# What the best enclosures for a Mantis are



## Mantiskid (Mar 27, 2012)

http://youtu.be/nDz3d0elkDM

I know it's kind of long, but PLEASE watch the whole part1 and 2 and tell me what you think.


----------



## Mantiskid (Mar 27, 2012)

http://youtu.be/jQLUBL2UEn8


----------



## hibiscusmile (Mar 27, 2012)

I didn't get to watch yet, but I know the best ones.....

MINE! :lol:


----------



## hibiscusmile (Mar 27, 2012)

I liked it, I think you put a lot into it and it will be helpful to newbies here.


----------



## hibiscusmile (Mar 27, 2012)

Did you have a close up of the spider roaches in the little green house, I wanted to see them.?


----------



## Mvalenz (Mar 27, 2012)

Nice vids. Lots of good info.


----------



## rs4guy (Mar 29, 2012)

Not bad, I do think you could consolidate the videos into a single 8-10 min segment, while still giving the same info. Thanks for the share.


----------



## Mantiskid (Mar 29, 2012)

rs4guy said:


> Not bad, I do think you could consolidate the videos into a single 8-10 min segment, while still giving the same info. Thanks for the share.
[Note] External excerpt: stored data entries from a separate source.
-- ==== Sys2Proof/Machine/Operands.lean ====
section
/-! DEFINITION. Operand forms: immediates and prefixed immediates (07 R189, R194), lookahead results (07 R192), stage
predicates and the effective mask (02 R59), elements and runs of vector registers (09 R241), and bound registers (05 R148). -/

namespace Sys2Proof

open Sys2Proof.Machine

/-- Bytes of an access by its w field (08 R218). -/
def Sz.bytes : Sz → Nat
  | .b => 1 | .h => 2 | .w => 4 | .d => 8

/-- Bytes of an element by the w field of opcodes 0x50 to 0x53 (10 R273). -/
def Sz.vbytes : Sz → Nat
  | .b => 1 | .h => 2 | .w => 4 | .d => 32

/-- Bits of an element type (07 R190). -/
def Ty.bits : Ty → Nat
  | .i8 => 8 | .i16 => 16 | .i32 => 32 | .i64 => 64 | .f16 => 16 | .bf16 => 16 | .f32 => 32 | .f64 => 64

def Ty.fmt? : Ty → Option Fmt
  | .f16 => some .f16 | .bf16 => some .bf16 | .f32 => some .f32 | .f64 => some .f64 | _ => none

/-- The types that vector instructions admit (09 R240): the six types. -/
def Ty.six : Ty → Bool
  | .i64 => false | .f64 => false | _ => true
def Ty.isInt : Ty → Bool
  | .i8 => true | .i16 => true | .i32 => true | .i64 => true | _ => false

/-- The absent code (03 R68, R71); i64 has none. -/
def Ty.absent : Ty → Option Nat
  | .i8 => some 0x80 | .i16 => some 0x8000 | .i32 => some 0x80000000 | .i64 => none
  | .f16 => some Fmt.f16.absent | .bf16 => some Fmt.bf16.absent | .f32 => some Fmt.f32.absent | .f64 => some Fmt.f64.absent

def Ty.isAbsent (t : Ty) (x : Nat) : Bool := t.absent = some x
def Ty.absentCode (t : Ty) : Nat := t.absent.getD 0

end Sys2Proof

namespace Sys2Proof.Machine

/-- HI of a `pfx.imm` word (07 R193). -/
def pimmHi (w : Word32) : BitVec 19 := w.extractLsb' 0 19

/-- An I-format immediate (07 R189), extended by `pfx.imm` where the unit has it (07 R194). -/
def State.immI (s : State) (imm : BitVec 13) : Word :=
  if s.u.pimm = 0 then imm.signExtend 64 else (pimmHi s.u.pimm ++ imm).signExtend 64

/-- An IL offset (07 R189, R194). -/
def State.offIL (s : State) (imm : BitVec 7) (size : Nat) : Word :=
  let small := imm.signExtend 64 * w64 size
  if s.u.pimm = 0 then small else (pimmHi s.u.pimm ++ 0#13).signExtend 64 + small

/-- A branch target (07 R188): words from the instruction word. -/
def State.target (s : State) {n : Nat} (off : BitVec n) : Word := s.u.ipc + off.signExtend 64 * 4

/-- Continue at an address. -/
def State.jump (s : State) (a : Word) : State := { s with g := { s.g with pc := a } }

/-- Deliver a class C result (07 R192): at once without a lookahead, else later, behind the late results of earlier units. -/
def State.setLate (s : State) (d : CReg) (x : Word) (la : Nat) (div : Bool) : State :=
  if la = 0 then s.setC d x
  else { s with g := { s.g with late := s.g.late ++ [⟨d, x, s.u.seq + la, div, s.u.seq⟩] } }

/-- A late result is written: those of earlier units for the same register no longer are (07 R192). -/
def State.landLate (s : State) (l : Late) : State :=
  let q := s.setC l.d l.val
  { q with g := { q.g with late := s.g.late.filter fun x => decide (x.d ≠ l.d) || decide (l.seq < x.seq) } }

/-- Whether the stage predicate allows the unit (02 R59, 09 R268). See log entry 55, DEDUCED. -/
def Unit.stageOk (u : Unit) : Bool := !u.lp || u.spr.getLsbD u.stg.toNat

/-- The effective mask of element `e` (02 R59). Inside an AIB only the VP's own `vm` bit counts (09 R239). -/
def State.eff (s : State) (e : Nat) : Bool := s.g.vm.getLsbD e && s.u.stageOk && decide (e < s.u.vl.toNat)

/-- Elements below `n` that the effective mask allows, in ascending order. -/
def State.activeBelow (s : State) (n : Nat) : List Nat := (List.range n).filter fun e => s.eff e
/-- The active elements: all of them stand below `vl`. -/
def State.active (s : State) : List Nat := s.activeBelow s.u.vl.toNat

/-- `vl` is within VLMAX of a width (02 R54). -/
def State.needVl (s : State) (w : Nat) : M PUnit := need (s.u.vl.toNat ≤ s.vlmax w)

/-- Registers of a run of `n` elements of `w` bits from name `r` (09 R241). -/
def State.runRegs (s : State) (w n : Nat) : Nat := (n * w + s.g.grant - 1) / s.g.grant
def State.needRun (s : State) (r w n : Nat) : M PUnit :=
  let k := s.runRegs w n
  need (r + k ≤ s.g.budget ∧ ¬ (r ≤ 31 ∧ 32 < r + k))

/-- The other values that a lookahead admits for a register (07 R192): of the executing VP's own stream inside an AIB, else of
the control stream. -/
def State.shadesOf (s : State) (p : Nat) : List Shade :=
  (match s.vp with | some _ => s.u.vp0.shades | none => s.g.shades).filter fun x => x.reg = p && decide (s.u.seq ≤ x.upto)

/-- One of the values of a register, chosen freely for element `e`: the current one, or one that a lookahead admits. -/
def pickShade (n p e : Nat) : List Shade → Nat → Nat
  | [], x => x
  | y :: r, x => pickShade (n + 1) p e r (if Config.takesOld n p e then y.old.toNat else x)

/-- Element `e` of physical register `p` as the executing entry reads it: where a lookahead covers it, the old or the new
value, chosen for each element (07 R192). See log entry 18, DEDUCED. -/
def State.readEl (s : State) (p w e : Nat) : Nat := getEl w (pickShade s.fresh p e (s.shadesOf p) (s.vphys p)) e

/-- The bits of listed elements of `w` bits. -/
def elBits (w : Nat) (es : List Nat) : VReg := es.foldl (fun m e => m ||| (BitVec.ofNat 16384 (2 ^ w - 1) <<< (w * e))) 0
/-- The executing unit writes bits of a register, named by its number (`Shade`). -/
def State.noteWrite (s : State) (r : Nat) (m : VReg) : State :=
  match s.trace with
  | none => s
  | some l => { s with trace := some ((r, m) :: l) }
/-- The executing unit writes bits of a mask, `vm` or `vo`. -/
def State.noteMask (s : State) (m : Nat) (es : List Nat) : State := s.noteWrite m (elBits 1 es)
/-- The executing unit writes accumulator cells of one row. -/
def State.noteCells (s : State) (row : Nat) (cols : List Nat) : State := s.noteWrite (shadeRow row) (elBits 48 cols)

/-- 4-byte words that listed elements of `w` bits write in full. -/
def wordsOf (w : Nat) (es : List Nat) : List Nat :=
  if 32 ≤ w then es.flatMap fun e => (List.range (w / 32)).map fun i => e * (w / 32) + i
  else (es.map fun e => e * w / 32).filter fun k => (List.range (32 / w)).all fun i => es.contains (k * (32 / w) + i)

/-- Words of a physical register that are written in full are poisoned no more (18 R424). -/
def State.cleanReg (s : State) (p : Nat) (ks : List Nat) : State :=
  if s.g.rpoison = [] then s else { s with g := { s.g with rpoison := s.g.rpoison.filter fun x => !(decide (x.1 = p) && ks.contains x.2.1) } }

/-- A register that a unit reads at width `w`, where `base` elements of its run stand before it. It reads the active elements, or
those of `which` where the instruction reads others. -/
structure Src where
  reg : Nat
  w : Nat
  base : Nat := 0
  which : Option (List Nat) := none
deriving DecidableEq, Repr

/-- The elements that the executing entry reads of a source: those of `which`, else the active ones. An active VP reads its own, and of
a bound register the elements below `vl` are read whatever the mask (05 R148). -/
def State.srcEls (s : State) (x : Src) : List Nat :=
  match x.which, s.vp with
  | _, none =>
    let all := (List.range (s.g.grant / x.w)).map fun e => x.base + e
    if s.g.streams.any fun y => y.reg = s.reg x.reg then all.filter fun e => decide (e < s.u.vl.toNat)
    else match x.which with
      | some l => l.filter fun e => all.contains e
      | none => all.filter fun e => s.eff e
  | some l, some _ => l
  | none, some v => if s.g.vm.getLsbD v then [v] else []

/-- The first of some elements of a source with a poisoned word (18 R424), and the address of the error record. Inside an AIB an
element is the VP's 32-bit element, whatever the type (09 R239). -/
def State.poisonIn (s : State) (x : Src) : Option (Nat × Word) :=
  let w := if s.vp.isSome then 32 else x.w
  (s.srcEls x).findSome? fun e =>
    let k := e - x.base
    (s.g.rpoison.find? fun y => decide (y.1 = s.reg x.reg) && decide (y.2.1 * 32 < (k + 1) * w) && decide (k * w < (y.2.1 + 1) * 32)).map fun y => (e, y.2.2)

/-- Element `e` of a run. -/
def State.runEl (s : State) (r w e : Nat) : Nat :=
  let m := s.vlmax w
  s.readEl (s.reg (r + e / m)) w (e % m)
def State.setRunEl (s : State) (r w e v : Nat) : State :=
  let m := s.vlmax w
  let p := s.reg (r + e / m)
  ((s.cleanReg p (wordsOf w [e % m])).noteWrite p (elBits w [e % m])).setVphys p (setEl w (s.vphys p) (e % m) v)

/-- Element `e` of one register. -/
def State.el (s : State) (r w e : Nat) : Nat := s.readEl (s.reg r) w e
def State.setEl (s : State) (r w e v : Nat) : State := let p := s.reg r; ((s.cleanReg p (wordsOf w [e])).noteWrite p (elBits w [e])).setVphys p (Machine.setEl w (s.vphys p) e v)
/-- Write several elements of one register. -/
def State.setEls (s : State) (r w : Nat) (l : List (Nat × Nat)) : State :=
  let p := s.reg r
  ((s.cleanReg p (wordsOf w (l.map fun x => x.1))).noteWrite p (elBits w (l.map fun x => x.1))).setVphys p (l.foldl (fun x ev => Machine.setEl w x ev.1 ev.2) (s.vphys p))

/-- The binding of a physical register, if it is bound (05 R146). -/
def State.bound (s : State) (p : Nat) : Option Stream := s.g.streams.find? fun x => x.reg = p

/-- A register that an instruction writes is not bound (05 R149). -/
def State.needUnbound (s : State) (r : Nat) : M PUnit := need ((s.bound (s.reg r)).isNone)

/-- Width of a stream's elements by format: 256 for facets (05 R146). -/
def fmtWidth (f : BitVec 4) : Nat :=
  match f.toNat with
  | 0 => 8 | 1 => 16 | 2 => 32 | 3 => 64 | 4 => 16 | 5 => 16 | 6 => 32 | 7 => 64 | _ => 256

/-- A bound source register is read at the stream's width, with `vl` at most C, and not in an AIB (05 R148, R149). -/
def State.needBind (s : State) (x : Src) : M PUnit :=
  match s.bound (s.reg x.reg) with
  | none => .ok ⟨⟩
  | some y => need (s.vp.isNone ∧ x.w = fmtWidth y.fmt ∧ s.u.vl.toNat ≤ y.c)

/-- Facets of a bound register that hold elements below `vl` (05 R148). -/
def State.srcFacets (s : State) (x : Src) : List Nat := (List.range (s.g.grant / 256)).filter fun f => decide (f * 256 < s.u.vl.toNat * x.w)

/-- The fault of a bound source (05 R148), of its first failed facet: the trap names the first element of that facet, since the spec
does not say which of its elements (log entry 58, DESIGN CHOICE). -/
def State.facetFault (s : State) (x : Src) : Option Trap :=
  match s.bound (s.reg x.reg) with
  | none => none
  | some y => ((s.srcFacets x).find? fun f => y.failed.getLsbD f).map fun f =>
    match y.faults.find? fun z => z.1 = f with
    | some (_, c, va, rec_) => { cause := c, elem := w64 (f * 256 / x.w), addr := va, info := rec_ }
    | none => { cause := causePage, elem := w64 (f * 256 / x.w) }

/-- A source waits for a facet (05 R148). -/
def State.srcWaits (s : State) (x : Src) : Bool :=
  match s.bound (s.reg x.reg) with
  | none => false
  | some y => (s.srcFacets x).any fun f => !y.landed.getLsbD f

/-- The fault of a poisoned element that is read (18 R424). -/
def State.poisonFault (s : State) (x : Src) : Option Trap :=
  (s.poisonIn x).map fun y => { cause := causeData, elem := w64 y.1, info := y.2 }

/-- The trap of the lowest element, of equal elements the first. -/
def lowestTrap : List Trap → Option Trap
  | [] => none
  | t :: r => match lowestTrap r with
    | some u => if u.elem.toNat < t.elem.toNat then some u else some t
    | none => some t

/-- Read source registers: the checks of bound ones and the wait for their facets (05 R148), and the fault of the lowest element that
meets one, of a failed facet or of poisoned data (07 R200, 18 R424). -/
def State.srcHit (s : State) (l : List Src) : M (Option Trap) := do
  allM (l.map s.needBind)
  let failed := l.filterMap s.facetFault
  if failed = [] ∧ l.any s.srcWaits = true then holdM .streamLand
  else .ok (lowestTrap (failed ++ l.filterMap s.poisonFault))

/-- Take the fault found among the sources, if there is one. -/
def raiseHit : Option Trap → M PUnit
  | some t => .error (.trap t)
  | none => .ok ⟨⟩

/-- Whether element `e` stands before the fault of a source. -/
def beforeHit (h : Option Trap) (e : Nat) : Bool := match h with | some t => decide (e < t.elem.toNat) | none => true

def State.needSrcs (s : State) (l : List Src) : M PUnit := do raiseHit (← s.srcHit l)

/-- One source register. -/
def State.needSrc (s : State) (r w : Nat) (base : Nat := 0) (which : Option (List Nat) := none) : M PUnit := s.needSrcs [⟨r, w, base, which⟩]

/-- The register names of a run of `k` registers from name `r` (09 R241). -/
def runNames (r k : Nat) : List Nat := (List.range k).map fun i => r + i

/-- A source run read at width `w`: each of its registers that is bound is checked and awaited (05 R148). -/
def State.runSrcs (s : State) (r k w : Nat) (which : Option (List Nat) := none) : List Src :=
  (runNames r k).mapIdx fun i x => ⟨x, w, i * s.vlmax w, which⟩
def State.needRunSrc (s : State) (r k w : Nat) (which : Option (List Nat) := none) : M PUnit := s.needSrcs (s.runSrcs r k w which)

/-- Advance the bindings of the source registers that a committed instruction read (05 R148), each once. -/
def State.consume (s : State) (rs : List Nat) : State :=
  let ps := rs.map s.reg
  { s with g := { s.g with streams := s.g.streams.map fun x =>
      if (ps.contains x.reg) then { x with p := x.p + w64 s.u.vl.toNat, landed := 0, failed := 0, faults := [], stop := none, got := [] } else x } }

/-- Set bits of `vo` (02 R58). -/
def setBits (w : Nat) (m : BitVec w) (l : List Nat) : BitVec w := l.foldl (fun m e => m ||| (1#w <<< e)) m
def clearBits (w : Nat) (m : BitVec w) (l : List Nat) : BitVec w := l.foldl (fun m e => m &&& ~~~(1#w <<< e)) m
def State.setVo (s : State) (l : List Nat) : State := { s.noteMask shadeVo l with g := { s.g with vo := setBits 2048 s.g.vo l } }
/-- Write the bits of `vm` for listed elements. -/
def State.writeVm (s : State) (l : List (Nat × Bool)) : State :=
  { s.noteMask shadeVm (l.map fun x => x.1) with g := { s.g with vm := l.foldl (fun m eb => if eb.2 then m ||| (1#2048 <<< eb.1) else m &&& ~~~(1#2048 <<< eb.1)) s.g.vm } }

/-- `vl` is pending (01 R24): a load of the VIQ that is enabled has not translated its elements yet. -/
def isLoadWord (w : Word32) : Bool :=
  let op := w.toNat / 2 ^ 25
  op = 0x50 || op = 0x51 || op = 0x54
def State.vlPending (s : State) : Bool := s.g.viq.any fun e => isLoadWord e.word && e.stageOk && !e.done

/-- A load leaves `vl`: the entries up to the next load that wait for it receive it (01 R24). -/
def giveVl (v : BitVec 12) : List Unit → List Unit
  | [] => []
  | e :: r =>
    let e' := if e.vlp then { e with vl := v, vlp := false } else e
    if (isLoadWord e.word && e.stageOk && !e.done) then e' :: r else e' :: giveVl v r
def State.leaveVl (s : State) (v : BitVec 12) : State :=
  { s with g := { s.g with vl := v, viq := giveVl v s.g.viq } }

end Sys2Proof.Machine
end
Thanks! I could probably have made the video only one part and only 8-10 minutes...but I just talk too much LOL!


----------



## Mantiskid (Mar 29, 2012)

hibiscusmile said:


> Did you have a close up of the spider roaches in the little green house, I wanted to see them.?


Here's a video of one:

http://youtu.be/nYRMmvDJc5A


----------



## viridari (May 5, 2012)

How come the videos were removed?


----------



## maybon (May 5, 2012)

viridari said:


> How come the videos were removed?


+1?


----------



## MandellaMandy123 (Jun 26, 2012)

maybon said:


> +1?


+1 for me too.


----------



## mantisboy (Jul 2, 2012)

I use Beta Fish Aquariums....last year I used sand for substrate and it worked well. Easy to clean, a plastic fork makes a great rake for raking up all the feeder bug parts.
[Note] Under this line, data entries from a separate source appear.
/-- A group of 12: its mask, its slots, and how many candidates are dropped (03 R95, R98). -/
def packGroup (n : Nat) (xs : List DenseEl) : Nat × List Nat × Nat :=
  let c := (xs.mapIdx fun i x => (i, x)).filter fun x => x.2.cand
  let kept := c.filter fun x => decide ((c.filter fun y => packAbove y.2.val x.2.val ||
    (!packAbove x.2.val y.2.val && decide (y.1 < x.1))).length < n)
  ((kept.map fun x => 2 ^ x.1).sum, kept.map (fun x => x.2.code) ++ List.replicate (n - kept.length) 0, c.length - kept.length)

/-- Read what units share, a facet or a span, once (04 R125): `k` names it, and `f` reads it. -/
def readOnce (o : EngOp) (k : Nat) (s : State) (f : Acc (List Byte × State)) : Acc (List Byte × State × EngOp) :=
  match o.seen.find? fun y => y.1 = k with
  | some y => .ok (y.2, s, o)
  | none => f.map fun (b, s) => (b, s, { o with seen := (k, b) :: o.seen })

/-- `n` dense elements of a dense side, from linear index `l`: bf16 values, or codes of e4m3 facets, facet `l / 30` (05 R139). -/
def State.spanElems (s : State) (a : Agent) (o : EngOp) (src : Tlr) (l : Nat) : Nat → Acc (List DenseEl × State × EngOp)
  | 0 => .ok ([], s, o)
  | n + 1 => do
    let (x, s, o) ← if src.fmt = 8 then (do
        let (b, s, o) ← readOnce o (l / 30) s (s.srcEl a o src (l / 30))
        pure (e4m3El (b.getD 0 0).toNat (b.getD (2 + l % 30) 0).toNat, s, o))
      else (do
        let (b, s) ← s.srcEl a o src l
        pure (bf16El (leNat b), s, o))
    let (r, s, o) ← s.spanElems a o src (l + 1) n
    .ok (x :: r, s, o)

/-- Groups of 12 of a list. -/
def twelves {α : Type} : Nat → List α → List (List α)
  | 0, _ => []
  | n + 1, l => l.take 12 :: twelves n (l.drop 12)

/-- Elements of a group of 12 with its slots; none where the mask is malformed (03 R97). -/
def unpackGroup (n : Nat) (mask : Nat) (slots : List Nat) : Option (List Nat) :=
  let set := (List.range 16).filter fun i => field mask i 1 = 1
  if set.any (fun i => decide (12 ≤ i)) || decide (n < set.length) then none
  else some ((List.range 12).map fun i => match set.findIdx? (fun j => j = i) with | some k => slots.getD k 0 | none => 0)

/-- The groups of a span's bytes. -/
def unpackGroups (n w : Nat) : Nat → List Byte → Option (List Nat)
  | 0, _ => some []
  | k + 1, b =>
    let slots := (List.range n).map fun j => leNat ((b.drop (2 + w * j)).take w)
    match unpackGroup n (leNat (b.take 2)) slots, unpackGroups n w k (b.drop (2 + w * n)) with
    | some x, some r => some (x ++ r)
    | _, _ => none

/-- Write listed destination elements in order. -/
def State.dstEls (s : State) (a : Agent) (o : EngOp) (t : Tlr) : List (Nat × List Byte) → Acc (State × EngOp)
  | [] => .ok (s, o)
  | (l, x) :: r => do
    let (s, o) ← s.dstEl a o t l x
    s.dstEls a o t r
http://www.walmart.c...c-Pets/10312983

These are also available at Petsmart...


----------



## Mantiskid (Jan 15, 2013)

idahomantid said:


> I use Beta Fish Aquariums....last year I used sand for substrate and it worked well. Easy to clean, a plastic fork makes a great rake for raking up all the feeder bug parts.
> 
> http://www.walmart.c...c-Pets/10312983
> 
> These are also available at Petsmart...


Thanks for the info. Maybe I'll try that as a housing option one day.

P.S. Hey guys, sorry, I accidentally deleted the videos while I was trying to figure out how to delete my inbox (obviously I made a mistake and deleted a bunch of my videos  ). I'll post a new version soon.


----------



## Digger (Jan 15, 2013)

RATS ! I had my buttered popcorn all ready; Nikki Mantis had a bowl of pinhead crickets and honey. 3D glasses were out too, just in case. Bummer


----------



## Mantiskid (Jan 22, 2013)

Digger said:


> RATS ! I had my buttered popcorn all ready; Nikki Mantis had a bowl of pinhead crickets and honey. 3D glasses were out too, just in case. Bummer


ROTFL!!!!!!!!! Sorry... lol


----------



## ScienceGirl (Feb 1, 2013)

Mantiskid said:


> ROTFL!!!!!!!!! Sorry... lol


Will you send me a mail when you post them??? Anxious to see the video!


----------



## Mantiskid (Apr 24, 2013)

ScienceGirl said:


> Will you send me a mail when you post them??? Anxious to see the video!


Yes I will!


----------